@[simp] theorem State.setRedraw_mem (b : Bool) : (s.setRedraw b).mem = s.mem := rfl
@[simp] theorem State.setRedraw_v (b : Bool) : (s.setRedraw b).v = s.v := rfl
@[simp] theorem State.setRedraw_i (b : Bool) : (s.setRedraw b).i = s.i := rfl
@[simp] theorem State.setRedraw_pc (b : Bool) : (s.setRedraw b).pc = s.pc := rfl
@[simp] theorem State.setRedraw_stack (b : Bool) : (s.setRedraw b).stack = s.stack := rfl
@[simp] theorem State.setRedraw_sp (b : Bool) : (s.setRedraw b).sp = s.sp := rfl
@[simp] theorem State.setRedraw_dt (b : Bool) : (s.setRedraw b).dt = s.dt := rfl
@[simp] theorem State.setRedraw_st (b : Bool) : (s.setRedraw b).st = s.st := rfl
@[simp] theorem State.setRedraw_pix (b : Bool) : (s.setRedraw b).pix = s.pix := rfl
@[simp] theorem State.setRedraw_redraw (b : Bool) : (s.setRedraw b).redraw = b := rfl
@[simp] theorem State.setRedraw_key (b : Bool) : (s.setRedraw b).key = s.key := rfl
@[simp] theorem State.setRedraw_status (b : Bool) : (s.setRedraw b).status = s.status := rfl
@[simp] theorem State.setRedraw_draws (b : Bool) : (s.setRedraw b).draws = s.draws := rfl
@[simp] theorem State.setRedraw_freeIndex (b : Bool) : (s.setRedraw b).freeIndex = s.freeIndex := rfl

@[simp] theorem State.setKeys_mem (k : Vector Bool Config.numKeys) : (s.setKeys k).mem = s.mem := rfl
@[simp] theorem State.setKeys_v (k : Vector Bool Config.numKeys) : (s.setKeys k).v = s.v := rfl
@[simp] theorem State.setKeys_i (k : Vector Bool Config.numKeys) : (s.setKeys k).i = s.i := rfl
@[simp] theorem State.setKeys_pc (k : Vector Bool Config.numKeys) : (s.setKeys k).pc = s.pc := rfl
@[simp] theorem State.setKeys_stack (k : Vector Bool Config.numKeys) : (s.setKeys k).stack = s.stack := rfl
@[simp] theorem State.setKeys_sp (k : Vector Bool Config.numKeys) : (s.setKeys k).sp = s.sp := rfl
@[simp] theorem State.setKeys_dt (k : Vector Bool Config.numKeys) : (s.setKeys k).dt = s.dt := rfl
@[simp] theorem State.setKeys_st (k : Vector Bool Config.numKeys) : (s.setKeys k).st = s.st := rfl
@[simp] theorem State.setKeys_pix (k : Vector Bool Config.numKeys) : (s.setKeys k).pix = s.pix := rfl
@[simp] theorem State.setKeys_redraw (k : Vector Bool Config.numKeys) : (s.setKeys k).redraw = s.redraw := rfl
@[simp] theorem State.setKeys_key (k : Vector Bool Config.numKeys) : (s.setKeys k).key = k := rfl
@[simp] theorem State.setKeys_status (k : Vector Bool Config.numKeys) : (s.setKeys k).status = s.status := rfl
@[simp] theorem State.setKeys_draws (k : Vector Bool Config.numKeys) : (s.setKeys k).draws = s.draws := rfl
@[simp] theorem State.setKeys_freeIndex (k : Vector Bool Config.numKeys) : (s.setKeys k).freeIndex = s.freeIndex := rfl

@[simp] theorem State.setStatus_mem (u : Status) : (s.setStatus u).mem = s.mem := rfl
@[simp] theorem State.setStatus_v (u : Status) : (s.setStatus u).v = s.v := rfl
@[simp] theorem State.setStatus_i (u : Status) : (s.setStatus u).i = s.i := rfl
@[simp] theorem State.setStatus_pc (u : Status) : (s.setStatus u).pc = s.pc := rfl
@[simp] theorem State.setStatus_stack (u : Status) : (s.setStatus u).stack = s.stack := rfl
@[simp] theorem State.setStatus_sp (u : Status) : (s.setStatus u).sp = s.sp := rfl
@[simp] theorem State.setStatus_dt (u : Status) : (s.setStatus u).dt = s.dt := rfl
@[simp] theorem State.setStatus_st (u : Status) : (s.setStatus u).st = s.st := rfl
@[simp] theorem State.setStatus_pix (u : Status) : (s.setStatus u).pix = s.pix := rfl
@[simp] theorem State.setStatus_redraw (u : Status) : (s.setStatus u).redraw = s.redraw := rfl
@[simp] theorem State.setStatus_key (u : Status) : (s.setStatus u).key = s.key := rfl
@[simp] theorem State.setStatus_status (u : Status) : (s.setStatus u).status = u := rfl
@[simp] theorem State.setStatus_draws (u : Status) : (s.setStatus u).draws = s.draws := rfl
@[simp] theorem State.setStatus_freeIndex (u : Status) : (s.setStatus u).freeIndex = s.freeIndex := rfl

@[simp] theorem State.setDraws_mem (l : List Byte) : (s.setDraws l).mem = s.mem := rfl
@[simp] theorem State.setDraws_v (l : List Byte) : (s.setDraws l).v = s.v := rfl
@[simp] theorem State.setDraws_i (l : List Byte) : (s.setDraws l).i = s.i := rfl
@[simp] theorem State.setDraws_pc (l : List Byte) : (s.setDraws l).pc = s.pc := rfl
@[simp] theorem State.setDraws_stack (l : List Byte) : (s.setDraws l).stack = s.stack := rfl
@[simp] theorem State.setDraws_sp (l : List Byte) : (s.setDraws l).sp = s.sp := rfl
@[simp] theorem State.setDraws_dt (l : List Byte) : (s.setDraws l).dt = s.dt := rfl
@[simp] theorem State.setDraws_st (l : List Byte) : (s.setDraws l).st = s.st := rfl
@[simp] theorem State.setDraws_pix (l : List Byte) : (s.setDraws l).pix = s.pix := rfl
@[simp] theorem State.setDraws_redraw (l : List Byte) : (s.setDraws l).redraw = s.redraw := rfl
@[simp] theorem State.setDraws_key (l : List Byte) : (s.setDraws l).key = s.key := rfl
@[simp] theorem State.setDraws_status (l : List Byte) : (s.setDraws l).status = s.status := rfl
@[simp] theorem State.setDraws_draws (l : List Byte) : (s.setDraws l).draws = l := rfl
@[simp] theorem State.setDraws_freeIndex (l : List Byte) : (s.setDraws l).freeIndex = s.freeIndex := rfl

@[simp] theorem State.setFreeIndex_mem (n : Nat) : (s.setFreeIndex n).mem = s.mem := rfl
@[simp] theorem State.setFreeIndex_v (n : Nat) : (s.setFreeIndex n).v = s.v := rfl
@[simp] theorem State.setFreeIndex_i (n : Nat) : (s.setFreeIndex n).i = s.i := rfl
@[simp] theorem State.setFreeIndex_pc (n : Nat) : (s.setFreeIndex n).pc = s.pc := rfl
@[simp] theorem State.setFreeIndex_stack (n : Nat) : (s.setFreeIndex n).stack = s.stack := rfl
@[simp] theorem State.setFreeIndex_sp (n : Nat) : (s.setFreeIndex n).sp = s.sp := rfl
@[simp] theorem State.setFreeIndex_dt (n : Nat) : (s.setFreeIndex n).dt = s.dt := rfl
@[simp] theorem State.setFreeIndex_st (n : Nat) : (s.setFreeIndex n).st = s.st := rfl
@[simp] theorem State.setFreeIndex_pix (n : Nat) : (s.setFreeIndex n).pix = s.pix := rfl
@[simp] theorem State.setFreeIndex_redraw (n : Nat) : (s.setFreeIndex n).redraw = s.redraw := rfl
@[simp] theorem State.setFreeIndex_key (n : Nat) : (s.setFreeIndex n).key = s.key := rfl
@[simp] theorem State.setFreeIndex_status (n : Nat) : (s.setFreeIndex n).status = s.status := rfl
@[simp] theorem State.setFreeIndex_draws (n : Nat) : (s.setFreeIndex n).draws = s.draws := rfl
@[simp] theorem State.setFreeIndex_freeIndex (n : Nat) : (s.setFreeIndex n).freeIndex = n := rfl

/-! ## Registers -/

theorem State.sp_le : s.sp.val ≤ 16 := Nat.le_of_lt_succ s.sp.isLt

/-- Reading a register after a register write. -/
theorem State.reg_setReg (x y : Nibble) (b : Byte) : (s.setReg x b).reg y = if y = x then b else s.reg y := by
  unfold State.reg State.setReg
  simp only [Vector.getElem_set, BitVec.toNat_inj, eq_comm (a := x)]

@[simp] theorem State.reg_setReg_self (x : Nibble) (b : Byte) : (s.setReg x b).reg x = b := by
  simp [State.reg_setReg]

theorem State.reg_setReg_of_ne (x y : Nibble) (b : Byte) (h : y ≠ x) : (s.setReg x b).reg y = s.reg y := by
  simp [State.reg_setReg, h]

EXERCISE
Extract exactly and only the lines above from the line containing "b).dt = s.dt := rfl" through the line containing "k).mem = s.mem := rfl", both end lines included.

ANSWER SECTION
@[simp] theorem State.setRedraw_dt (b : Bool) : (s.setRedraw b).dt = s.dt := rfl
@[simp] theorem State.setRedraw_st (b : Bool) : (s.setRedraw b).st = s.st := rfl
@[simp] theorem State.setRedraw_pix (b : Bool) : (s.setRedraw b).pix = s.pix := rfl
@[simp] theorem State.setRedraw_redraw (b : Bool) : (s.setRedraw b).redraw = b := rfl
@[simp] theorem State.setRedraw_key (b : Bool) : (s.setRedraw b).key = s.key := rfl
@[simp] theorem State.setRedraw_status (b : Bool) : (s.setRedraw b).status = s.status := rfl
@[simp] theorem State.setRedraw_draws (b : Bool) : (s.setRedraw b).draws = s.draws := rfl
@[simp] theorem State.setRedraw_freeIndex (b : Bool) : (s.setRedraw b).freeIndex = s.freeIndex := rfl

@[simp] theorem State.setKeys_mem (k : Vector Bool Config.numKeys) : (s.setKeys k).mem = s.mem := rfl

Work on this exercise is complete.